Web Ad Sellers Lobby for Increased Spending

Microsoft's MSN, along with the IAB and ARF, unveil research suggesting that the Internet deserves a bigger slice of the total advertising pie.

The online publishing industry continues to advocate for the Web’s right to a larger share of the advertising spending pie, with Microsoft’s MSN portal leading the charge with results of a new study based on a cross-media plan by Unilever.

The six-week study, which was endorsed by industry groups such as Interactive Advertising Bureau and the Advertising Research Foundation, looked at the total return on investment (ROI) from Unilever’s television, print and online advertising campaigns for its Dove Nutrium soap. It also projected what would happen if Unilever took small portions of its TV and print budgets and re-allocated them to the Internet.

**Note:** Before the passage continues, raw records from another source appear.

/-! ### The guarded pair as one operation (R184, R193, R214) -/

/-- Whether an address is a guarded value register of a page. -/
def guardedTarget (a : Nat) : Bool :=
  match mapRegion a 4 with
  | .page _ off => decide (0x300 ≤ off ∧ off < 0x380 ∧ off % 4 = 0)
  | _ => false

/-- A guarded write protocol performed as one write pair. -/
def guardedPair (w : Waiter) (m : Master) (a value complement : Nat) (s : State) : State :=
  let v := decide_ s m .guarded a 4
  if v = .decode then endAccess w a 0 stDecode [] s
  else if !guardedTarget a then endAccess w a 0 stUnsupported [] s
  else
    let s1 := noteVerdict v m .guarded a s
    if v = .ok then
      s1 |> pageWrite m (a / 4096) (a % 4096) value 0xFFFFFFFF |> pageWrite m (a / 4096) (a % 4096 + 0x80) complement 0xFFFFFFFF
        |> endAccess w a 0 stOk []
    else endAccess w a 0 v.status [] s1

/-! ### Sequence numbers (R190, R191) -/

/-- The key under which a source's sequence is kept: broadcasts apart from addressed messages. -/
def seqKey (h : Nat) : Nat := streamKey (hdSrc h) (hdStream h + (if hdDest h = 0xFF then 16 else 0))

/-- The key of a source's last posted write received: broadcasts apart. -/
def lastPwKey (h : Nat) : Nat := hdSrc h + (if hdDest h = 0xFF then 256 else 0)

/-- A received message is numbered here: its class is, and this hub is no candidate (log entry 40). -/
def numbered (s : State) (h : Nat) : Bool := creditClass (hdCls h) && !isCandidate s

/-- PWSEQ of a posted write received is kept as its source's last (R190, R191). -/
def notePw (m : InMsg) (s : State) : State :=
  if hdCls m.header ≠ lmPosted then s
  else { s with bridge := { s.bridge with lastPw := storePut (lastPwKey m.header) (bits m.addr 63 40) s.bridge.lastPw } }

/-- A gap in front of a message (R190): counted, raised, and reported to the source. -/
def noteGap (h : Nat) (s : State) : State :=
  s |> incCnt Page.bridge Reg.bridgeSeqGapCnt |> raiseEv Page.bridge Ev.bridgeSeqGap
    |> sendNotice portHub (hdSrc h) (hdStream h) noticeSeqGap [2 ^ 40 * stLost, storeGet 0 s.bridge.lastPw (lastPwKey h) % 2 ^ 24]

/-- A message's place in its sequence (R190): none where it is a duplicate, else the state with the message accepted. -/
def acceptSeq (m : InMsg) (s : State) : Option State :=
  let h := m.header
  if !numbered s h then some (notePw m s)
  else
    let d := (hdArg h + 256 - storeGet 0 s.bridge.seqRx (seqKey h)) % 256
    if 128 ≤ d then none
    else
      let s1 := s |> notePw m |> whenS (d ≠ 0) (noteGap h)
      some { s1 with bridge := { s1.bridge with seqRx := storePut (seqKey h) ((hdArg h + 1) % 256) s1.bridge.seqRx } }

/-- A duplicate is counted (R190). -/
def noteDuplicate (s : State) : State := incCnt Page.bridge Reg.bridgeDupCnt s

/-- A message of a source and class has been executed (R195). -/
def noteExecuted (h : Nat) (s : State) : State :=
  if !creditClass (hdCls h) || hdDest h = 0xFF then s
  else
    let k := classKey (hdSrc h) (hdCls h)
    { s with bridge := { s.bridge with executed := storePut k ((storeGet 0 s.bridge.executed k + 1) % 256) s.bridge.executed } }

/-! ### Execution in order (R199) -/

/-- Whether a waiter belongs to a message of another node that came in a stream. -/
def waiterStream (s : State) (stream : Nat) : Waiter → Bool
  | .remote _ _ st _ => st = stream
  | .posted src _ _ _ st => st = stream && src ≠ nodeId s
  | _ => false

The projections were calculated by Rex Briggs, head of research firm Marketing Evolution, using input from ad effectiveness testers Dynamic Logic, Web Marketing LLC and mindshare, and Unilever’s agency Ogilvy & Mather. They suggest that increasing online media as a percentage of total spending improved ROI significantly — partially because advertisers can get good value from online media at its current low CPMs.

“Each element of a marketing mix should do something different,” said Briggs, “but they reinforce each other.”

According to the study, increasing the frequency of online ads from 1.7 impressions to 3.1 impressions over six weeks — while reducing TV and print by .5 and .6 impressions, respectively — would have boosted unaided brand awareness by 11 percent among the target female demographic. On the same basis, increasing online ad impressions to 12.5 impressions would have resulted in a 32 percent lift.

It was a similar story for brand image (which tested for recall of specific Nutrium message): increasing online ads to 3.1 impressions resulted in a 32 percent lift, while 12.5 impressions would have resulted in a 73 percent increase.

Purchase intent — probably the most intuitive metric for gauging ROI — would have increased 49 percent with 3.1 impressions, and a staggering 152 percent after 12.5 impressions.

Further boosting the industry’s case, the online ad used in testing was a relatively ordinary animated skyscraper GIF. In other words, the study didn’t better the Internet’s results by using tactics like streaming video, layouts with one ad per page, or the “large rectangle” format — all of which have been proven to boost branding.

“We know those newer products are a lot more effective at branding, so the results of the research are very conservative,” said Frederick Savoye, director of partner marketing for MSN.

Those findings, if indeed indicative of real-world campaign results, would be a major vindication for the online ad sales industry, which has undertaken a series of self-improvement, research and educational initiatives designed to persuade offline advertisers to move their budgets online.

For instance, the New York-based IAB commissioned research last year suggesting that online ads have a measurable branding effect. In recent months, the group also proposed standard Terms & Conditions for media buying and guidelines for measuring, auditing and disclosing metrics like impressions, page views and unique visitors — both considered important for encouraging traditional advertisers to spend online.

Similarly to those earlier efforts, Wednesday’s study makes the case for shifting offline budgets to the Web.

“We’ve seen lots of proof that online advertising works, but this is the first time we have measured how online really stacks up to television and magazines,” said ARF president Jim Spaeth. “The results are a giant leap forward for the advertising industry, addressing a question it has long been pondering.”

Clearly, more research needs to be done, however. Most conspicuously, the study’s results were based on projections, rather than actual results. (To that end, the study’s participants said they would work to conduct a wider field study with more than 15 publishers and six major advertisers.)

Additionally, Wednesday’s study doesn’t touch on the issue of so-called ad burnout — when consumers see so many impressions that they’re numbed or annoyed by the product.

Nevertheless, those involved in the new findings remain optimistic about their implications.

“IAB considers the results of this research to be extremely valuable to our members and the industry at large, because they demonstrate that the Internet can dramatically improve a brand’s ROI on overall marketing when it is a significant part of the overall media mix,” said IAB president and chief executive Greg Stuart.